Learning discriminative visual elements using part-based convolutional neural network

https://doi.org/10.1016/j.neucom.2018.07.059Get rights and content

Abstract

Mid-level element based representations have been proven to be very effective for visual recognition. This paper presents a method to discover discriminative mid-level visual elements based on deep Convolutional Neural Networks (CNNs). We present a part-level CNN architecture, namely Part-based CNN (P-CNN), which acts as a role of encoding module in a part-based representation model. The P-CNN can be attached at arbitrary layer of a pre-trained CNN and be trained using image-level labels. The training of P-CNN essentially corresponds to the optimization and selection of discriminative mid-level visual elements. For an input image, the output of P-CNN is naturally the part-based coding and can be directly used for image recognition. By applying P-CNN to multiple layers of a pre-trained CNN, more diverse visual elements can be obtained for visual recognitions. We validate the proposed P-CNN on several visual recognition tasks, including scene categorization, action classification and multi-label object recognition. Extensive experiments demonstrate the competitive performance of P-CNN in comparison with state-of-the-arts.

Introduction

Visual recognition is one of fundamental problems in computer vision with various applications ranging from human computer interaction, video analysis to autonomous driving. The essential challenge of visual recognition is the large gap between low-level features and high-level semantics. In recent years, mid-level visual element based methods have attracted much attention because it provides an effective way to narrow the perception gap. The key problem is how to use image-level supervision to discover a few number of discriminative elements, which are referred to object parts, the object entirely and visual phrases, etc., but are not restricted to be any one of them.

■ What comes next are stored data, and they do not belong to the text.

theorem pfcCore_spec (x : PfcVals) (s : State) : (∃ es, es.length = 3 ∧ ((pfcCore x s).pwm.get 3).next = some es) ∧ (pfcCore x s).pfc.ia = s.pfc.ia ∧ (pfcCore x s).pfc.ib = s.pfc.ib ∧ (pfcCore x s).pfc.ic = s.pfc.ic ∧
    (pfcCore x s).pfc.st = s.pfc.st ∧ (pfcCore x s).pfc.lateRun = s.pfc.lateRun ∧ (pfcCore x s).grid = s.grid ∧ (pfcCore x s).beyond = s.beyond ∧ (pfcCore x s).faults = s.faults ∧ (pfcCore x s).dab = s.dab := by
  have len : ∀ a b c d e, (pfcValues s a b c d e).length = 3 := by
    intro a b c d e
    unfold pfcValues
    dsimp only
    split <;> rfl
  have ex : ∃ es, es.length = 3 ∧ ((pfcCore x s).pwm.get 3).next = some es := by
    have : ∃ a b c d e, (pfcCore x s).pwm = s.pwm.upd 3 (fun g => { g with next := some (pfcValues s a b c d e) }) := ⟨_, _, _, _, _, rfl⟩
    obtain ⟨a, b, c, d, e, h⟩ := this
    exact ⟨_, len a b c d e, by rw [h]; simp⟩
  refine ⟨ex, ?_⟩
  unfold pfcCore
  exact ⟨rfl, rfl, rfl, rfl, rfl, rfl, rfl, rfl, rfl⟩
/-- A DAB update that writes a shift (R276 to R279): within DELTA_MAX, its offsets committed. -/
theorem dabWrite_spec (d : Q) (u : State) : (writeDelta d u).dab.delta = d ∧ (writeDelta d u).dab.phi = roundQ (d * u.pu 0x20 4 12 / 2) ∧
    ((writeDelta d u).pwm.get 4).next = some (dabOffsets (u.pu 0x20 4 12) (roundQ (d * u.pu 0x20 4 12 / 2)) (writeDelta d u).dab.dp (writeDelta d u).dab.ds) ∧
    (writeDelta d u).dab.vbus = u.dab.vbus ∧ (writeDelta d u).dab.ibat = u.dab.ibat ∧ (writeDelta d u).beyond = u.beyond ∧ (writeDelta d u).faults = u.faults ∧ (writeDelta d u).dab.st = u.dab.st := by
  unfold writeDelta
  refine ⟨rfl, rfl, ?_, rfl, rfl, rfl, rfl, rfl⟩
  simp only [Tab.get_upd, if_true]
/-- A forward update commits a shift within DELTA_MAX in state 2 or 3; the one that ends a stop's ramp then turns both groups off (R278, R281). -/
theorem dabForward_spec (s : State) : ∃ d u, (dabForward s = writeDelta d u ∨ dabForward s = stopCharger (writeDelta d u)) ∧ (0 ≤ s.pf 0x50 1 48 → absQ d ≤ s.pf 0x50 1 48) ∧ u.beyond = s.beyond ∧ u.faults = s.faults ∧
    u.dab.vbus = s.dab.vbus ∧ u.dab.ibat = s.dab.ibat ∧ (u.dab.st = 2 ∨ u.dab.st = 3) := by
  delta dabForward
  lift_lets
  intro b t g now cap iCmd ev xvb0 iv0 xvb iv iRef ei xc0 ff d0 m d xc u
  refine ⟨d, { s with dab := { b with st := if iv < iCmd then 3 else 2, xvb := xvb, xc := xc, sag := decide (g < 1), iCmd := now } }, ?_, fun h => clampQ_abs _ _ h, rfl, rfl, rfl, rfl, ?_⟩
  · split
    · exact .inr rfl
    · exact .inl rfl
  · dsimp only
    split
    · exact .inr rfl
    · exact .inl rfl
theorem dabReverse_spec (s : State) : ∃ d u, dabReverse s = writeDelta d u ∧ (0 ≤ s.pf 0x50 1 48 → absQ d ≤ s.pf 0x50 1 48) ∧ u.beyond = s.beyond ∧ u.faults = s.faults ∧ u.dab.vbus = s.dab.vbus ∧ u.dab.ibat = s.dab.ibat ∧ u.dab.st = 4 := by
  unfold dabReverse
  refine ⟨_, _, rfl, fun h => ?_, rfl, rfl, rfl, rfl, rfl⟩
  rw [absQ_neg]
  cases s.obcT.iDis with
  | none => exact clampQ_abs _ _ h
  | some l =>
    dsimp only
    exact minQ_both (clampQ_abs _ _ h) (clampQ_abs _ _ h)
end Sys2Proof.Machine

A proper scheme of discovering distinctness visual elements may correspond to two mechanisms: (1) the candidate visual elements should represent specific semantic meanings; and (2) the optimization of visual elements should be related to certain tasks such as image classification or image reconstruction. With respect to the first point, some researchers have recently considered to discover the mid-level visual elements within the pre-trained convolutional neural networks (CNNs) [1], [2], because CNNs have excellent ability of abstracting semantic representation from image pixels. Some researchers also realized the second point and proposed a unified framework for jointly learning parts and classifiers [3].

However, most of existing part-based methods [1], [3], [4], [5], [6], [7], [8], [9] uses two individual phases for discovering parts and recognizing images. For example, MDPM [1] uses associate rule for part discovery, and then utilizes discovered parts as the convolutional filters to extract features for recognition. In [3], authors proposed to unify the training of part filters and classifier. Their method needs to firstly select good parts by training with l2/l1 regularization, and then to refine the selected parts with a newly initialized classifier using l2 regularizer. In this paper, we explore whether parts can be trained and ranked jointly with a classifier using a single objective.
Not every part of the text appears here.